At the other end of the spectrum, we have Japan, with an average of 954 datasets per service. It's clear that Japan's geospatial strategy is to be highly centralised. Greece, Denmark, and the Czech republic are all similarly focused on being centralised.
The above uses languages as a proxy for country, which holds true for the above languages (though the German ones could also be Swiss or Austrian, but in this case we don't believe they are).

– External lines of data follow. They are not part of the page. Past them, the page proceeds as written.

theorem dmaFail_keeps {s0 : State} {s : State} {ch : Nat} {status : Nat} {at? : Option Nat} (h : Keeps s0 s) : Keeps s0
    (dmaFail s ch status at?) := by
  unfold dmaFail
  (repeat' (first
    | with_reducible assumption | (with_reducible refine setDma_keeps ?_) | (with_reducible refine State.fresh_keeps ?_)
    | (with_reducible refine State.setFlds_keeps ?_) | (with_reducible refine setDmaErra_keeps ?_)
    | (with_reducible refine dmaRecord_keeps ?_) | split))

theorem dmaEndAborted_keeps {s0 : State} {s : State} {ch : Nat} (h : Keeps s0 s) : Keeps s0 (dmaEndAborted s ch) := by
  unfold dmaEndAborted
  (repeat' (first
    | with_reducible assumption | (with_reducible refine dmaFail_keeps ?_) | (with_reducible refine State.setFld_keeps ?_)))

theorem dmaAbort_keeps {s0 : State} {s : State} {ch : Nat} (h : Keeps s0 s) : Keeps s0 (dmaAbort s ch) := by
  unfold dmaAbort
  (repeat' (first
    | with_reducible assumption | (with_reducible refine setDma_keeps ?_) | (with_reducible refine dmaStartPause_keeps ?_)
    | (with_reducible refine dmaEndAborted_keeps ?_) | with_reducible refine keeps_ite ?_ ?_ | split))

theorem dmaTileAbort_keeps {s0 : State} {s : State} {t_ : Nat} (h : Keeps s0 s) : Keeps s0 (dmaTileAbort s t_) := by
  unfold dmaTileAbort
  (repeat' (first
    | with_reducible assumption | (with_reducible refine dmaAbort_keeps ?_) | with_reducible refine keeps_ite ?_ ?_
    | with_reducible refine keeps_foldl (fun _ _ _ => ?_) ?_))

theorem dmaRefuse_keeps {s0 : State} {s : State} {who : Who} (h : Keeps s0 s) : Keeps s0 (dmaRefuse s who) := by
  unfold dmaRefuse
  (repeat' (first
    | with_reducible assumption | (with_reducible refine setClaimErr_keeps ?_) | with_reducible refine keeps_ite ?_ ?_))

theorem dmaRelease_keeps {s0 : State} {s : State} {ch : Nat} {who : Who} (h : Keeps s0 s) : Keeps s0 (dmaRelease s ch who) := by
  unfold dmaRelease
  (repeat' (first
    | with_reducible assumption | (with_reducible refine dmaRefuse_keeps ?_) | (with_reducible refine State.setFlds_keeps ?_)
    | with_reducible refine keeps_ite ?_ ?_))

theorem dmaResume_keeps {s0 : State} {s : State} {ch : Nat} (h : Keeps s0 s) : Keeps s0 (dmaResume s ch) := by
  unfold dmaResume
  (repeat' (first
    | with_reducible assumption | (with_reducible refine setDmaState_keeps ?_) | (with_reducible refine setDma_keeps ?_)))

theorem dmaUnpause_keeps {s0 : State} {s : State} {ch : Nat} (h : Keeps s0 s) : Keeps s0 (dmaUnpause s ch) := by
  unfold dmaUnpause
  (repeat' (first
    | with_reducible assumption | (with_reducible refine setDma_keeps ?_) | (with_reducible refine State.setFld_keeps ?_)
    | (with_reducible refine dmaResume_keeps ?_) | with_reducible refine keeps_ite ?_ ?_))
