theorem gather_keeps {s0 s : State} {t_ w : Nat} {os : List Nat} (h : Keeps s0 s) : KGot s0 (gather s t_ w os) := by
  induction os generalizing s with
  | nil => exact h
  | cons o os ih =>
    unfold gather
    split
    · exact h
    · split
      · next e => exact readRam_keeps_e h e
      · next bs s1 e =>
        have k := ih (readRam_keeps_e h e)
        split
        · next e2 => rw [e2] at k; exact k
        · next e2 => rw [e2] at k; exact k

theorem gather_keeps_e0 {s0 s : State} {t_ w : Nat} {os r : List Nat} {t : State} (h : Keeps s0 s) (e : gather s t_ w os = .ok
    r t) :
    Keeps s0 t := by
  have k := gather_keeps (t_ := t_) (w := w) (os := os) h
  rw [e] at k
  exact k

theorem gather_keeps_e1 {s0 s : State} {t_ w c : Nat} {os : List Nat} {t : State} (h : Keeps s0 s) (e : gather s t_ w os =
    .stop c t) :
    Keeps s0 t := by
  have k := gather_keeps (t_ := t_) (w := w) (os := os) h
  rw [e] at k
  exact k


theorem opGath_keeps {s0 : State} {s : State} {t_ : Nat} {st : Step} (h : Keeps s0 s) : KGot s0 (opGath s t_ st) := by
  unfold opGath
  (repeat' (first
    | with_reducible assumption | (with_reducible refine gather_keeps_e0 ?_ (by assumption))
    | (with_reducible refine gather_keeps_e1 ?_ (by assumption)) | (with_reducible refine readSrc_keeps_e0 ?_ (by assumption))
    | (with_reducible refine readSrc_keeps_e1 ?_ (by assumption)) | with_reducible refine kGot_ok ?_
    | with_reducible refine kGot_stop ?_ | split))

theorem opGath_keeps_e0 {s0 : State} {s : State} {t_ : Nat} {st : Step} {x0} {t : State} (h : Keeps s0 s) (e : opGath s t_ st =
    .ok x0 t) : Keeps s0 t := by
  have k := opGath_keeps (s0 := s0) (s := s) (t_ := t_) (st := st) h
  rw [e] at k
  exact k

theorem opGath_keeps_e1 {s0 : State} {s : State} {t_ : Nat} {st : Step} {x0} {t : State} (h : Keeps s0 s) (e : opGath s t_ st =
    .stop x0 t) : Keeps s0 t := by
  have k := opGath_keeps (s0 := s0) (s := s) (t_ := t_) (st := st) h
  rw [e] at k
  exact k

theorem execMariGath_keeps {s0 : State} {t_ : TileId} {s : State} (h : Keeps s0 s) : KRes s0 (execMariGath t_ s) := by
  unfold execMariGath
  (repeat' (first
    | with_reducible assumption | (with_reducible refine opGath_keeps ?_) | (with_reducible refine mariRun_keeps ?_ ?_)
    | with_reducible refine kRes_next ?_ | intro _))

theorem opCpk_keeps {s0 : State} {s : State} {t_ : Nat} {st : Step} (h : Keeps s0 s) : KGot s0 (opCpk s t_ st) := by
  unfold opCpk
  (repeat' (first
    | with_reducible assumption | (with_reducible refine readSrc_keeps_e0 ?_ (by assumption))
    | (with_reducible refine readSrc_keeps_e1 ?_ (by assumption)) | with_reducible refine kGot_ok ?_
    | with_reducible refine kGot_stop ?_ | split))

theorem opCpk_keeps_e0 {s0 : State} {s : State} {t_ : Nat} {st : Step} {x0} {t : State} (h : Keeps s0 s) (e : opCpk s t_ st =
    .ok x0 t) : Keeps s0 t := by
  have k := opCpk_keeps (s0 := s0) (s := s) (t_ := t_) (st := st) h
  rw [e] at k
  exact k

theorem opCpk_keeps_e1 {s0 : State} {s : State} {t_ : Nat} {st : Step} {x0} {t : State} (h : Keeps s0 s) (e : opCpk s t_ st =
    .stop x0 t) : Keeps s0 t := by
  have k := opCpk_keeps (s0 := s0) (s := s) (t_ := t_) (st := st) h
  rw [e] at k
  exact k

theorem histBins_keeps {s0 : State} {s : State} {t_ : Nat} {base : Nat} {hov : Bool} {y4 : List Nat} (h : Keeps s0 s) : KGot s0
    (histBins s t_ base hov y4) := by
  fun_induction histBins s t_ base hov y4 <;> (repeat' (first
    | (with_reducible refine writeMem_keeps ?_) | (with_reducible refine readRam_keeps_e ?_ (by assumption))
    | with_reducible refine kGot_stop ?_ | with_reducible apply_assumption))

theorem histBins_keeps_e0 {s0 : State} {s : State} {t_ : Nat} {base : Nat} {hov : Bool} {y4 : List Nat} {x0} {t : State} (h :
    Keeps s0 s) (e : histBins s t_ base hov y4 = .ok x0 t) : Keeps s0 t := by
  have k := histBins_keeps (s0 := s0) (s := s) (t_ := t_) (base := base) (hov := hov) (y4 := y4) h
  rw [e] at k
  exact k
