theorem headStall_keeps {s0 : State} {s : State} {flow : Nat} (h : Keeps s0 s) : Keeps s0 (headStall s flow) := by
  unfold headStall
  (repeat' (first
    | with_reducible assumption | (with_reducible refine State.raise_keeps ?_) | (with_reducible refine State.capture_keeps ?_)
    | split | fail_if_no_progress (with_reducible refine Keeps.upd ?_)))

theorem shortParcel_keeps {s0 : State} {s : State} {flow : Nat} {seq : Nat} (h : Keeps s0 s) : Keeps s0 (shortParcel s flow
    seq) := by
  unfold shortParcel
  (repeat' (first
    | with_reducible assumption | (with_reducible refine writeMem_keeps ?_) | (with_reducible refine ctxAdd64_keeps ?_)
    | (with_reducible refine State.raise_keeps ?_) | (with_reducible refine pushParcel_keeps ?_)
    | (with_reducible refine failParcel_keeps ?_) | (with_reducible refine ctxAdd_keeps ?_) | split))

theorem releaseOutputs_keeps {s0 : State} {s : State} {p : Parcel} (h : Keeps s0 s) : Keeps s0 (releaseOutputs s p) := by
  unfold releaseOutputs
  (repeat' (first
    | with_reducible assumption | (with_reducible refine ctxAdd64_keeps ?_) | (with_reducible refine State.raise_keeps ?_)
    | (with_reducible refine enqueueMap_keeps ?_) | (with_reducible refine ctxAdd_keeps ?_)
    | (with_reducible refine cmdRetire_keeps ?_) | with_reducible refine keeps_ite ?_ ?_
    | fail_if_no_progress (with_reducible refine Keeps.upd ?_)))

theorem execHeadStallExpiry_keeps {s0 : State} {flow : Fin 262144} {s : State} (h : Keeps s0 s) : KRes s0 (execHeadStallExpiry
    flow s) := by
  unfold execHeadStallExpiry
  (repeat' (first
    | with_reducible assumption | (with_reducible refine headStall_keeps ?_) | with_reducible refine kRes_next ?_))

theorem releaseNothing_keeps {s0 : State} {s : State} {p : Parcel} (h : Keeps s0 s) : Keeps s0 (releaseNothing s p) := by
  unfold releaseNothing
  (repeat' (first
    | with_reducible assumption | (with_reducible refine stopFlow_keeps ?_) | (with_reducible refine enqueueMap_keeps ?_)
    | (with_reducible refine cmdRetire_keeps ?_) | with_reducible refine keeps_ite ?_ ?_))

theorem headDeadline_keeps {s0 : State} {s : State} {flow : Nat} (h : Keeps s0 s) : Keeps s0 (headDeadline s flow) := by
  unfold headDeadline
  (repeat' (first
    | with_reducible assumption | (with_reducible refine tileReset_keeps ?_) | (with_reducible refine State.raise_keeps ?_)
    | (with_reducible refine failParcel_keeps ?_) | split))

theorem advanceHead_keeps {s0 : State} {s : State} {flow : Nat} (h : Keeps s0 s) : Keeps s0 (advanceHead s flow) := by
  unfold advanceHead
  (repeat' (first
    | with_reducible assumption | (with_reducible refine ctxAdd_keeps ?_)
    | fail_if_no_progress (with_reducible refine Keeps.upd ?_)))

theorem retRelease_keeps {s0 : State} {s : State} (h : Keeps s0 s) : Keeps s0 (retRelease s) := by
  unfold retRelease
  (repeat' (first
    | with_reducible assumption | (with_reducible refine drainDone_keeps ?_) | (with_reducible refine clearBlocked_keeps ?_)
    | (with_reducible refine advanceHead_keeps ?_) | (with_reducible refine releaseNothing_keeps ?_)
    | (with_reducible refine releaseOutputs_keeps ?_) | (with_reducible refine cmdRetire_keeps ?_) | split
    | fail_if_no_progress (with_reducible refine Keeps.upd ?_)))

theorem execRetRelease_keeps {s0 : State} {s : State} (h : Keeps s0 s) : KRes s0 (execRetRelease s) := by
  unfold execRetRelease
  (repeat' (first
    | with_reducible assumption | (with_reducible refine retRelease_keeps ?_) | with_reducible refine kRes_next ?_))

theorem parcelComplete_keeps {s0 : State} {s : State} {flow : Nat} {seq : Nat} (h : Keeps s0 s) : Keeps s0 (parcelComplete s
    flow seq) := by
  unfold parcelComplete
  (repeat' (first
    | with_reducible assumption | (with_reducible refine writeMem_keeps ?_) | (with_reducible refine clearBlocked_keeps ?_)
    | (with_reducible refine updParcel_keeps ?_) | split))

theorem execParcelComplete_keeps {s0 : State} {flow : Fin 262144} {seq : Nat} {s : State} (h : Keeps s0 s) : KRes s0
    (execParcelComplete flow seq s) := by
  unfold execParcelComplete
  (repeat' (first
    | with_reducible assumption | (with_reducible refine parcelComplete_keeps ?_) | with_reducible refine kRes_next ?_))

theorem execHeadDeadlineExpiry_keeps {s0 : State} {flow : Fin 262144} {s : State} (h : Keeps s0 s) : KRes s0
    (execHeadDeadlineExpiry flow s) := by
  unfold execHeadDeadlineExpiry
  (repeat' (first
    | with_reducible assumption | (with_reducible refine headDeadline_keeps ?_) | with_reducible refine kRes_next ?_))

/-! ### FlowCmds -/

theorem drainFlow_keeps {s0 : State} {s : State} {flow : Nat} {cmd : Option Nat} (h : Keeps s0 s) : Keeps s0 (drainFlow s flow
    cmd) := by
  unfold drainFlow
  (repeat' (first
    | with_reducible assumption | (with_reducible refine drainDone_keeps ?_)
    | fail_if_no_progress (with_reducible refine Keeps.upd ?_)))

theorem bindFlow_keeps {s0 : State} {s : State} {flow : Nat} {img : List Byte} (h : Keeps s0 s) : Keeps s0 (bindFlow s flow
    img) := by
  unfold bindFlow
  (repeat' (first
    | with_reducible assumption | (with_reducible refine State.setFld_keeps ?_) | (with_reducible refine ctxPut_keeps ?_)))

theorem flowCmd_keeps {s0 : State} {s : State} {flow : Nat} {op : Nat} (h : Keeps s0 s) : Keeps s0 (flowCmd s flow op) := by
  unfold flowCmd
  (repeat' (first
    | with_reducible assumption | (with_reducible refine setClaimErr_keeps ?_) | (with_reducible refine State.raise_keeps ?_)
    | with_reducible refine keeps_ite ?_ ?_ | fail_if_no_progress (with_reducible refine Keeps.upd ?_)))

theorem parcelTake_keeps {s0 : State} {s : State} {t_ : Nat} (h : Keeps s0 s) : Keeps s0 (parcelTake s t_) := by
  unfold parcelTake
  (repeat' (first
    | with_reducible assumption | (with_reducible refine takeHead_keeps ?_) | with_reducible refine keeps_ite ?_ ?_))

theorem execParcelTake_keeps {s0 : State} {t_ : TileId} {s : State} (h : Keeps s0 s) : KRes s0 (execParcelTake t_ s) := by
  unfold execParcelTake
  (repeat' (first
    | with_reducible assumption | (with_reducible refine parcelTake_keeps ?_) | with_reducible refine kRes_next ?_))

theorem execRateMeterInterval_keeps {s0 : State} {s : State} (h : Keeps s0 s) : KRes s0 (execRateMeterInterval s) := by
  unfold execRateMeterInterval
  (repeat' (first
    | with_reducible assumption | (with_reducible refine meterInterval_keeps ?_) | with_reducible refine kRes_next ?_))

theorem dispatchWaiting_keeps {s0 : State} {s : State} (h : Keeps s0 s) : Keeps s0 (dispatchWaiting s) := by
  unfold dispatchWaiting
  (repeat' (first
    | with_reducible assumption | (with_reducible refine pushParcel_keeps ?_) | dsimp only | split
    | fail_if_no_progress (with_reducible refine Keeps.upd ?_)))

theorem landBytes_keeps {s0 : State} {s : State} {p : Parcel} {bs : List Byte} (h : Keeps s0 s) : Keeps s0 (landBytes s p bs)
    := by
  unfold landBytes
  (repeat' (first
    | with_reducible assumption | (with_reducible refine writeMem_keeps ?_) | (with_reducible refine parcelLanded_keeps ?_)
    | (with_reducible refine updParcel_keeps ?_) | with_reducible refine keeps_ite ?_ ?_))

theorem setThief_keeps {s0 : State} {s : State} {t_ : Nat} {x : Thief} (h : Keeps s0 s) : Keeps s0 (setThief s t_ x) := by
  unfold setThief
  (repeat' (first | with_reducible assumption | fail_if_no_progress (with_reducible refine Keeps.upd ?_)))

theorem probeFails_keeps {s0 : State} {s : State} {t_ : Nat} {x : Thief} (h : Keeps s0 s) : Keeps s0 (probeFails s t_ x) := by
  unfold probeFails
  (repeat' (first
    | with_reducible assumption | (with_reducible refine setThief_keeps ?_) | with_reducible refine keeps_ite ?_ ?_))

theorem stealTail_keeps {s0 : State} {s : State} {t_ : Nat} {v : Nat} {x : Thief} (h : Keeps s0 s) : Keeps s0 (stealTail s t_ v
    x) := by
  unfold stealTail
  (repeat' (first
    | with_reducible assumption | (with_reducible refine setDeque_keeps ?_) | (with_reducible refine takeHead_keeps ?_)
    | (with_reducible refine State.addWrap_keeps ?_) | (with_reducible refine setThief_keeps ?_) | split))

theorem stealProbe_keeps {s0 : State} {s : State} {ts : List Nat} (h : Keeps s0 s) : Keeps s0 (stealProbe s ts) := by
  unfold stealProbe
  (repeat' (first
    | with_reducible assumption | (with_reducible refine probeFails_keeps ?_) | (with_reducible refine stealTail_keeps ?_)
    | (with_reducible refine setThief_keeps ?_) | with_reducible refine keeps_foldl (fun _ _ _ => ?_) ?_ | split))

theorem execStealProbe_keeps {s0 : State} {thieves : List TileId} {s : State} (h : Keeps s0 s) : KRes s0 (execStealProbe
    thieves s) := by
  unfold execStealProbe
  (repeat' (first
    | with_reducible assumption | (with_reducible refine stealProbe_keeps ?_) | with_reducible refine kRes_next ?_))

theorem cutNext_keeps {s0 : State} {s : State} {flow : Nat} (h : Keeps s0 s) : Keeps s0 (cutNext s flow) := by
  fun_cases cutNext s flow <;> (repeat' (first
    | with_reducible assumption | (with_reducible refine noteBlocked_keeps ?_)
    | (with_reducible refine cutParcel_keeps_e ?_ (by assumption)) | fail_if_no_progress (with_reducible refine Keeps.upd ?_)))

theorem fetchParcel_keeps {s0 : State} {s : State} {flow : Nat} {seq : Nat} {bs : List Byte} (h : Keeps s0 s) : Keeps s0
    (fetchParcel s flow seq bs) := by
  unfold fetchParcel
  (repeat' (first
    | with_reducible assumption | (with_reducible refine landBytes_keeps ?_) | split
    | fail_if_no_progress (with_reducible refine Keeps.upd ?_)))

theorem flowCmdDone_keeps {s0 : State} {s : State} (h : Keeps s0 s) : Keeps s0 (flowCmdDone s) := by
  unfold flowCmdDone
  (repeat' (first
    | with_reducible assumption | (with_reducible refine State.clear_keeps ?_) | (with_reducible refine ctxSet_keeps ?_)
    | (with_reducible refine State.setFld_keeps ?_) | (with_reducible refine State.raise_keeps ?_)
    | (with_reducible refine drainFlow_keeps ?_) | dsimp only | split))

theorem execFlowCmdDone_keeps {s0 : State} {s : State} (h : Keeps s0 s) : KRes s0 (execFlowCmdDone s) := by
  unfold execFlowCmdDone
  (repeat' (first
    | with_reducible assumption | (with_reducible refine flowCmdDone_keeps ?_) | with_reducible refine kRes_next ?_))

theorem execParcelCut_keeps {s0 : State} {flow : Fin 262144} {s : State} (h : Keeps s0 s) : KRes s0 (execParcelCut flow s) := by
  unfold execParcelCut
  (repeat' (first | with_reducible assumption | (with_reducible refine cutNext_keeps ?_) | with_reducible refine kRes_next ?_))

theorem backoffExpiry_keeps {s0 : State} {s : State} {t_ : Nat} (h : Keeps s0 s) : Keeps s0 (backoffExpiry s t_) := by
  unfold backoffExpiry
  (repeat' (first
    | with_reducible assumption | (with_reducible refine setThief_keeps ?_) | with_reducible refine keeps_ite ?_ ?_))

theorem execStealBackoffExpiry_keeps {s0 : State} {t_ : TileId} {s : State} (h : Keeps s0 s) : KRes s0 (execStealBackoffExpiry
    t_ s) := by
  unfold execStealBackoffExpiry
  (repeat' (first
    | with_reducible assumption | (with_reducible refine backoffExpiry_keeps ?_) | with_reducible refine kRes_next ?_))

Portuguese is another matter. We can't make the same claim for Portugal because most of the Portuguese datasets are actually coming from .br
domains, at a ratio of about 7 Brazilian datasets for 1 dataset from Portugal. This also makes it hard to draw country-level conclusions about other widely spread languages (English, French, Spanish in particular).
Conclusion
In the above, we've used language as a proxy for country. In the past, we've done similar investigations using Country level domains, and seem similar conclusions (not posted to this blog). So it's nice to see things verified using a completely separate mechanism. In summary:
- People and organisations remain terrible at creating metadata.
- Germany has a very service-focused architecture, probably a consequence of governmental policy.
- Japan and Greece are very centralised in their geospatial services.
- Language detection is an interesting if difficult problem, especially on small samples of text.